— Raw data —
####

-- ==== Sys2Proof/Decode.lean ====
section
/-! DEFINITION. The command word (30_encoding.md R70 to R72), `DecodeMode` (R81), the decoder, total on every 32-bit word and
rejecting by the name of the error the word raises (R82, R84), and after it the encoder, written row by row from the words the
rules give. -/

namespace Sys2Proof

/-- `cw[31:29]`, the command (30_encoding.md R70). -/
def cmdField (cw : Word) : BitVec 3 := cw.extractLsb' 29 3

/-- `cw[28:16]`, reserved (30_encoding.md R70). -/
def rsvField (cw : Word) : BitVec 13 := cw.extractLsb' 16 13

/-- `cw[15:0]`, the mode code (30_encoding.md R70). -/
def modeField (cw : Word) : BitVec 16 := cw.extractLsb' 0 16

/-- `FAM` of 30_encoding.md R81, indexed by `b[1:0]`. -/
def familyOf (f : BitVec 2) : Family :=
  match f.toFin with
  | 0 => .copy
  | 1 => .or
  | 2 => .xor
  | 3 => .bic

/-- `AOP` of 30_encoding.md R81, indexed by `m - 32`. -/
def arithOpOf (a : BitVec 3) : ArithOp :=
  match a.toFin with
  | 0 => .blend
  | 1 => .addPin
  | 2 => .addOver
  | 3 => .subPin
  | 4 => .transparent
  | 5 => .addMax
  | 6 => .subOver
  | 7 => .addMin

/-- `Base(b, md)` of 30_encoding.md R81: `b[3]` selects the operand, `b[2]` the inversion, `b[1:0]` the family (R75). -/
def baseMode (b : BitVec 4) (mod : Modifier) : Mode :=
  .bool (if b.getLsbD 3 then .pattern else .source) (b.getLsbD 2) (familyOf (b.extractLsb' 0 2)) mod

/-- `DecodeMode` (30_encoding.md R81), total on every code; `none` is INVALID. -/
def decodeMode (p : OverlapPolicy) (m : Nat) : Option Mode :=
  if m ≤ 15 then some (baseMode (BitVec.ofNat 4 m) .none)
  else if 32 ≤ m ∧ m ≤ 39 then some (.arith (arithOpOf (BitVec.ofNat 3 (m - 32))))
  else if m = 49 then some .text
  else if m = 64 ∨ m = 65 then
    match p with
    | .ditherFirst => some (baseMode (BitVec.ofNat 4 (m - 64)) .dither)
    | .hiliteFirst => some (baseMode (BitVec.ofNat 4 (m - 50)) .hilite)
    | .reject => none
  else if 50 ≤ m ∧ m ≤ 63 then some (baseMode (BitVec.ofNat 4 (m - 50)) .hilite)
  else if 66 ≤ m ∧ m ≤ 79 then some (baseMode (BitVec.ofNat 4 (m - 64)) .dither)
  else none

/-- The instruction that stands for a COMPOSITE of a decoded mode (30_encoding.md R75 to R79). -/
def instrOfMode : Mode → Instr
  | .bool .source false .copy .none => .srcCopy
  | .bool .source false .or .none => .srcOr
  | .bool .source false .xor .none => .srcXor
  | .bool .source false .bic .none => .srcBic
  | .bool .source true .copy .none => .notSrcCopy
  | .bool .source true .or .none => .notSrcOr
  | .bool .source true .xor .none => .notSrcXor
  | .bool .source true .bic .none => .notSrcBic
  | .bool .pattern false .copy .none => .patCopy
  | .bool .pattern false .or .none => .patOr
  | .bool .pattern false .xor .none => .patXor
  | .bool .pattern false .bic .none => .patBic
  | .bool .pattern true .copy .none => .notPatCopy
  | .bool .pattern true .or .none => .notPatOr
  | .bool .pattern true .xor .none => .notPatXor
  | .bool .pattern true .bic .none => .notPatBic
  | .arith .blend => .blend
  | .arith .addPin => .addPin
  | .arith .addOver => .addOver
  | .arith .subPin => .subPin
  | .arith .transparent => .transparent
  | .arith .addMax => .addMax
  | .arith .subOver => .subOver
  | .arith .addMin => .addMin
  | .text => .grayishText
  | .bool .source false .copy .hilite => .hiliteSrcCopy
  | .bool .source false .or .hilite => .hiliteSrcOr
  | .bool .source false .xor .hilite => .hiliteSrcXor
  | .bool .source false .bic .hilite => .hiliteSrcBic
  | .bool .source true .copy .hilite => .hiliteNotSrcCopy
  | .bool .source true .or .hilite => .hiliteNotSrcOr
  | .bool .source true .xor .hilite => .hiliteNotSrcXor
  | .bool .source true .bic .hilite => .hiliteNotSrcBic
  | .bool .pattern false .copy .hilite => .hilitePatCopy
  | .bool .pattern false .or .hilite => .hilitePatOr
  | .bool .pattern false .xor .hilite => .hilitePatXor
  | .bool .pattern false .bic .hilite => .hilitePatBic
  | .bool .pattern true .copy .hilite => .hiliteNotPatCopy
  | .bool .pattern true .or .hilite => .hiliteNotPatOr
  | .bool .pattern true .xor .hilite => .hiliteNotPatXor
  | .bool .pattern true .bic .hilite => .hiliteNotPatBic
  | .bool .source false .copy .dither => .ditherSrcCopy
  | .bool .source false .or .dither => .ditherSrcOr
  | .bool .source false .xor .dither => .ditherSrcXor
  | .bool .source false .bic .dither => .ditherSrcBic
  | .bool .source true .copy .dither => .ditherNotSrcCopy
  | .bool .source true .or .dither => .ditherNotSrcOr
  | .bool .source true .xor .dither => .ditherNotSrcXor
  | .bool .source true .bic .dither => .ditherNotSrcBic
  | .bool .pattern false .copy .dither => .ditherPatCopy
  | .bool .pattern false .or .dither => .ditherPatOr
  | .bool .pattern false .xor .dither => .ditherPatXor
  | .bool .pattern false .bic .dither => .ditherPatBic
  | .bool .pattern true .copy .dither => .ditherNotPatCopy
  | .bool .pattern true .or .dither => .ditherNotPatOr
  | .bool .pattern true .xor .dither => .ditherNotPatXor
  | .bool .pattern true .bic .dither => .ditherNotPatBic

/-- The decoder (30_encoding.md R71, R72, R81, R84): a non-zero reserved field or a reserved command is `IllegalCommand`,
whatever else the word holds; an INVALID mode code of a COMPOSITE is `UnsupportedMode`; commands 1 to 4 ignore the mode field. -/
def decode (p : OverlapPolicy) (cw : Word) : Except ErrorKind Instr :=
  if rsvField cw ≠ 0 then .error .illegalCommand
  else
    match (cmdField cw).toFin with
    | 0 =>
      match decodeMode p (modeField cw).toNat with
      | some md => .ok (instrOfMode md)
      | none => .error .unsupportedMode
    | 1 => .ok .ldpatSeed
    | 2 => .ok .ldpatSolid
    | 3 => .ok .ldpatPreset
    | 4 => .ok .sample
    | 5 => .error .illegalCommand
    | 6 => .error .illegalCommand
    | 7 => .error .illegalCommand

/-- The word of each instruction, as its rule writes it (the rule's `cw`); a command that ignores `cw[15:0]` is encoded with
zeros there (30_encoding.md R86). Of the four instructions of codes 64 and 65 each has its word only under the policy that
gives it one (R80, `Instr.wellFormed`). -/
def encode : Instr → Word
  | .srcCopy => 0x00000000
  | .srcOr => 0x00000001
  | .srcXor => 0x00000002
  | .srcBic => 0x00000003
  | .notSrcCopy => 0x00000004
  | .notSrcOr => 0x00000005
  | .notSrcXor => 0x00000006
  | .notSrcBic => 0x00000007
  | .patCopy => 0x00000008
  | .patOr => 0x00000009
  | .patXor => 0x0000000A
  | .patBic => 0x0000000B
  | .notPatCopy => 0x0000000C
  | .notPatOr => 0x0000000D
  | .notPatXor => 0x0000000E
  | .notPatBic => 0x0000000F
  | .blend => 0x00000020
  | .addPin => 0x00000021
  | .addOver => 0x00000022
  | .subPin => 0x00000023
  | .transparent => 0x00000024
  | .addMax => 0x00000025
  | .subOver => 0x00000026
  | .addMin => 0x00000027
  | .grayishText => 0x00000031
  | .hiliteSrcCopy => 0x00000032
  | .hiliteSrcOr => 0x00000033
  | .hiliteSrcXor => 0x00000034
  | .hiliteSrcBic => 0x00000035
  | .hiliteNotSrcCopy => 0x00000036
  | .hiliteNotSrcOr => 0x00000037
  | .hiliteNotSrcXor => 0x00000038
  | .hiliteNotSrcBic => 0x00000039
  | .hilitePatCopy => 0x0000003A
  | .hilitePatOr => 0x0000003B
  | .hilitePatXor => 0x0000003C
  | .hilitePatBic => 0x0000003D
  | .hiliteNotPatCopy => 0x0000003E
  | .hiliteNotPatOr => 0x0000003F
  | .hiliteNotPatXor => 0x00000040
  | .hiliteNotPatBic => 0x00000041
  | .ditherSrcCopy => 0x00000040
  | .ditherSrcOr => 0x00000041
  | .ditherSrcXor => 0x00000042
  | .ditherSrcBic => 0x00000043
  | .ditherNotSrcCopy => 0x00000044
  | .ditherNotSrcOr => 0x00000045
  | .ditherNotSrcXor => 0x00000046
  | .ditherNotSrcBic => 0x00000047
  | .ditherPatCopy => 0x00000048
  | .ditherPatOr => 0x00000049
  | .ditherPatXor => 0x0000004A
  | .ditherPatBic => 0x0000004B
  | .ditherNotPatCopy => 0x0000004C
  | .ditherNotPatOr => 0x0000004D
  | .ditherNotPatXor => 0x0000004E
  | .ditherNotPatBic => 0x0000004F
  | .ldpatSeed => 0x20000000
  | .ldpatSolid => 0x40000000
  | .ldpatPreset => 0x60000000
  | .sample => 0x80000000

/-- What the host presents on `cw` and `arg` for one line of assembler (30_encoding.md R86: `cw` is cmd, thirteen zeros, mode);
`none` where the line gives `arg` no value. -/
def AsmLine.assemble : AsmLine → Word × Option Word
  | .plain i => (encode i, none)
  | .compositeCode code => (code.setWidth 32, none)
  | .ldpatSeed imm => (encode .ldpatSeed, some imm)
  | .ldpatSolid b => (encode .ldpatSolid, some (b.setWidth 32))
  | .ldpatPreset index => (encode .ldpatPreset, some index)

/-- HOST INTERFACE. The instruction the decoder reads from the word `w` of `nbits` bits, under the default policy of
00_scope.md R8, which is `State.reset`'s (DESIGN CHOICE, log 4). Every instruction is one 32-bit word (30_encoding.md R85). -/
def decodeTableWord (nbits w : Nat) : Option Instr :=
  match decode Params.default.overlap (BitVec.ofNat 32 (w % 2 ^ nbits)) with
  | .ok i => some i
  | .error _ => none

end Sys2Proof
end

####

If a line in the material contains "ditherPatBic", show it.

— Answer space —
  | .bool .pattern false .bic .dither => .ditherPatBic
  | .ditherPatBic => 0x0000004B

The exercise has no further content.